We are, however, treated to Abercrombie’s recollections of making Timeless, a record that came about through Eicher’s persistence alone. Under the influence of Indian fusion (by way of John McLaughlin) in vogue at the time, he created a melody over an E-major drone, showed it to keyboardist Jan Hammer and drummer Jack DeJohnette, and the rest was history. We learn, too, that Manfred Eicher turned off all the lights in the control room while listening back to “Timeless,” which until then had no title. Abercrombie cites this as the moment his identity as a leader, composer, and performer gelled. Fascinating, to say the least.

Timeless

While the film has other issues—notably its hesitant editing and filler visuals that take up valuable real estate in time—these are tolerable in light of the fact that so little music is offered. Witnessing Abercrombie at home on the piano, for example, is unabashedly beautiful, but gone too soon.

01

Open Land is ultimately one of those situations where our love for the subject outweighs our criticism of presentation. But as someone who simply plays what he likes, working with two parts intuition for every part intention, Abercrombie isn’t all that dynamic when it comes to describing his music or process. All of which makes for a lovely piece of apocrypha, to be sure, but far from the best introduction to the man’s life, art, and musical significance. For that, look no further than The First Quartet and its in-depth liner notes by John Kelman, whose laser-focused passion for and knowledge of this music speak to the worth of experience not only for artists but also those who admire their creations.

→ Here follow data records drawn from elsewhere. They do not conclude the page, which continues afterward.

-- ==== Sys2Proof/Tests/Slice0.lean ====
section
/-!
SUPPORT. The model's own tests: ill-formed instructions refused, words of the spec decoded, single steps, and a witness for
every statement that has hypotheses.
-/
namespace Sys2Proof.Tests
open Sys2Proof Sys2Proof.Machine

/-- An extended form whose fields are all 0. -/
def e0 : Ext :=
  { s := 0, fn := 0, ty := 0, guard := none, rnd := .rne, sat := false, d := 0, a := 0, space := 0, size := 0, scope := 0, hint := 0, b := 0, c := 0, x := 0, lit := none }

/-! ## Decoding: the words are put together by hand from R131 and R133, the opcodes from R144, the fields from each row of the field-use
tables; three of them (0x0014_1040, 0x0510_2FE0, and the three words of cmp.lt) are the spec's own worked cases of R132 and R136 -/

/-- Each word is the instruction it stands for. -/
def decodes (l : List (Nat × Nat × Instr)) : Bool := l.all fun x => decodeTableWord x.1 x.2.1 = some x.2.2

theorem test_decode_base_integer : decodes [
    (32, 0x141040, .addBase { s := 0, g := 1, d := 1, a := 1, b := 0 }),
    (32, 0x1820007E, .subBase { s := 3, g := 0, d := 0, a := 1, b := 62 }),
    (32, 0x330C31, .mulBase { s := 0, g := 0, d := 48, a := 48, b := 49 }),
    (32, 0x885187, .andBase { s := 0, g := 2, d := 5, a := 6, b := 7 }),
    (32, 0x9C51BD, .orBase { s := 0, g := 3, d := 5, a := 6, b := 61 }),
    (32, 0xA2FBAD, .xorBase { s := 0, g := 0, d := 47, a := 46, b := 45 }),
    (32, 0xB01083, .andnBase { s := 0, g := 0, d := 1, a := 2, b := 3 }),
    (32, 0xC010B9, .shlBase { s := 0, g := 0, d := 1, a := 2, b := 57 }),
    (32, 0xD010BA, .shrBase { s := 0, g := 0, d := 1, a := 2, b := 58 }),
    (32, 0xE010BB, .sarBase { s := 0, g := 0, d := 1, a := 2, b := 59 }),
    (32, 0x1537FF6, .minBase { s := 0, g := 0, d := 55, a := 63, b := 54 }),
    (32, 0x160313F, .maxBase { s := 0, g := 0, d := 3, a := 4, b := 63 }),
    (32, 0x1B01C80, .movBase { s := 0, g := 0, d := 1, a := 50, b := 0 }),
    (32, 0x1C05FFE, .moviBase { s := 0, g := 0, d := 5, a := 63, b := 62 })] = true := by decide

theorem test_decode_base_others : decodes [
    (32, 0x30010BE, .faddBase { s := 0, g := 0, d := 1, a := 2, b := 62 }),
    (32, 0x3101083, .fsubBase { s := 0, g := 0, d := 1, a := 2, b := 3 }),
    (32, 0x3201083, .fmulBase { s := 0, g := 0, d := 1, a := 2, b := 3 }),
    (32, 0x3501083, .fminBase { s := 0, g := 0, d := 1, a := 2, b := 3 }),
    (32, 0x3601083, .fmaxBase { s := 0, g := 0, d := 1, a := 2, b := 3 }),
    (32, 0x407FFFC, .braBase { s := 0, g := 1, d := 63, a := 63, b := 60 }),
    (32, 0x4100040, .callBase { s := 0, g := 0, d := 0, a := 1, b := 0 }),
    (32, 0x4200000, .retBase { s := 0, g := 0, d := 0, a := 0, b := 0 }),
    (32, 0x4780000, .exitBase { s := 0, g := 2, d := 0, a := 0, b := 0 }),
    (32, 0x3C800000, .nopBase { s := 7, g := 0, d := 0, a := 0, b := 0 }),
    (32, 0x4900000, .yieldBase { s := 0, g := 0, d := 0, a := 0, b := 0 }),
    (32, 0x4A00000, .barBase { s := 0, g := 0, d := 0, a := 0, b := 0 }),
    (32, 0x5003C3F, .ldBase { s := 0, g := 0, d := 3, a := 48, b := 63 }),
    (32, 0x5102FE0, .stBase { s := 0, g := 0, d := 2, a := 63, b := 32 })] = true := by decide

theorem test_decode_base_literal : decodes [
    (96, 0x1234581C05000, .movi (.baseLit { s := 0, g := 0, d := 5, a := 0, b := 0 } 0x12345)),
    (96, 0xFFFFFFFFFFFFFFFF801010BF, .add (.baseLit { s := 0, g := 0, d := 1, a := 2, b := 63 } 0xFFFFFFFFFFFFFFFF)),
    (96, 0xFFFFFFFFFFFFFFF884000000, .bra (.baseLit { s := 0, g := 0, d := 0, a := 0, b := 0 } 0xFFFFFFFFFFFFFFF8)),
    (96, 0x100085003100, .ld (.baseLit { s := 0, g := 0, d := 3, a := 4, b := 0 } 0x1000)),
    (96, 0x40490FDB830010BF, .fadd (.baseLit { s := 0, g := 0, d := 1, a := 2, b := 63 } 0x40490FDB)),
    (96, 0x1084100000, .call (.baseLit { s := 0, g := 0, d := 0, a := 0, b := 0 } 0x10))] = true := by decide

theorem test_decode_integer : decodes [
    (96, 0x4000000060040040102402, .add (.ext { e0 with ty := 9, d := 3, a := 1, b := 2, sat := true })),
    (96, 0xC000000080080040202BF0, .sub (.ext { e0 with ty := 10, d := 4, a := 2, b := 6, guard := some (true, 15) })),
    (96, 0xFFFFFFFF0020080040301400, .mul (.ext { e0 with ty := 5, d := 1, a := 2, b := 2047, c := 2047, x := 1023 })),
    (96, 0xC000000040100040401800, .mulh (.ext { e0 with ty := 6, d := 2, a := 4, b := 6 })),
    (96, 0x400C00BFE0040040502400, .mad (.ext { e0 with ty := 9, d := 1535, a := 1, b := 2, c := 3 })),
    (96, 0x6000000020080040601400, .div (.ext { e0 with ty := 5, d := 1, a := 2, b := 3 })),
    (96, 0xC7E00000C018040040702800, .rem (.ext { e0 with ty := 10, d := 1536, a := 1537, b := 1599 })),
    (96, 0xFFC000000020080040802400, .and (.ext { e0 with ty := 9, d := 1, a := 2, b := 2046 })),
    (96, 0xFF0000000020080040902400, .or (.ext { e0 with ty := 9, d := 1, a := 2, b := 2040 })),
    (96, 0x6000000020080040A02400, .xor (.ext { e0 with ty := 9, d := 1, a := 2, b := 3 })),
    (96, 0x6000000020080040B02400, .andn (.ext { e0 with ty := 9, d := 1, a := 2, b := 3 })),
    (96, 0xFFE0001F0020080040C02400, .shl (.ext { e0 with ty := 9, d := 1, a := 2, b := 2047, x := 31 })),
    (96, 0x8000000040080040D01800, .shr (.ext { e0 with ty := 6, d := 2, a := 2, b := 4 })),
    (96, 0x6000000020080040E01400, .sar (.ext { e0 with ty := 5, d := 1, a := 2, b := 3 }))] = true := by decide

John Abercrombie: The First Quartet (ECM 2478-80)

The First Quartet

John Abercrombie
The First Quartet

Release date: November 6, 2015

The three albums reissued for this Old & New Masters set were the missing pieces in John Abercrombie’s discographic puzzle for ECM. Released less than two years before his death in 2017, the present collection comprises a vital document not with regard to its bandleader but also the label he would call his primary home after the release of Timeless in 1975. As Abercrombie recalls in John Kelman’s superb liner notes, “[T]hat was my first real break; it helped me find my own way, because I was basically a John McLaughlin rip-off at the time.” Whether we agree with the latter self-assessment, the album was a watershed moment of jazz history in which Abercrombie and producer Manfred Eicher collaborated on a lasting statement.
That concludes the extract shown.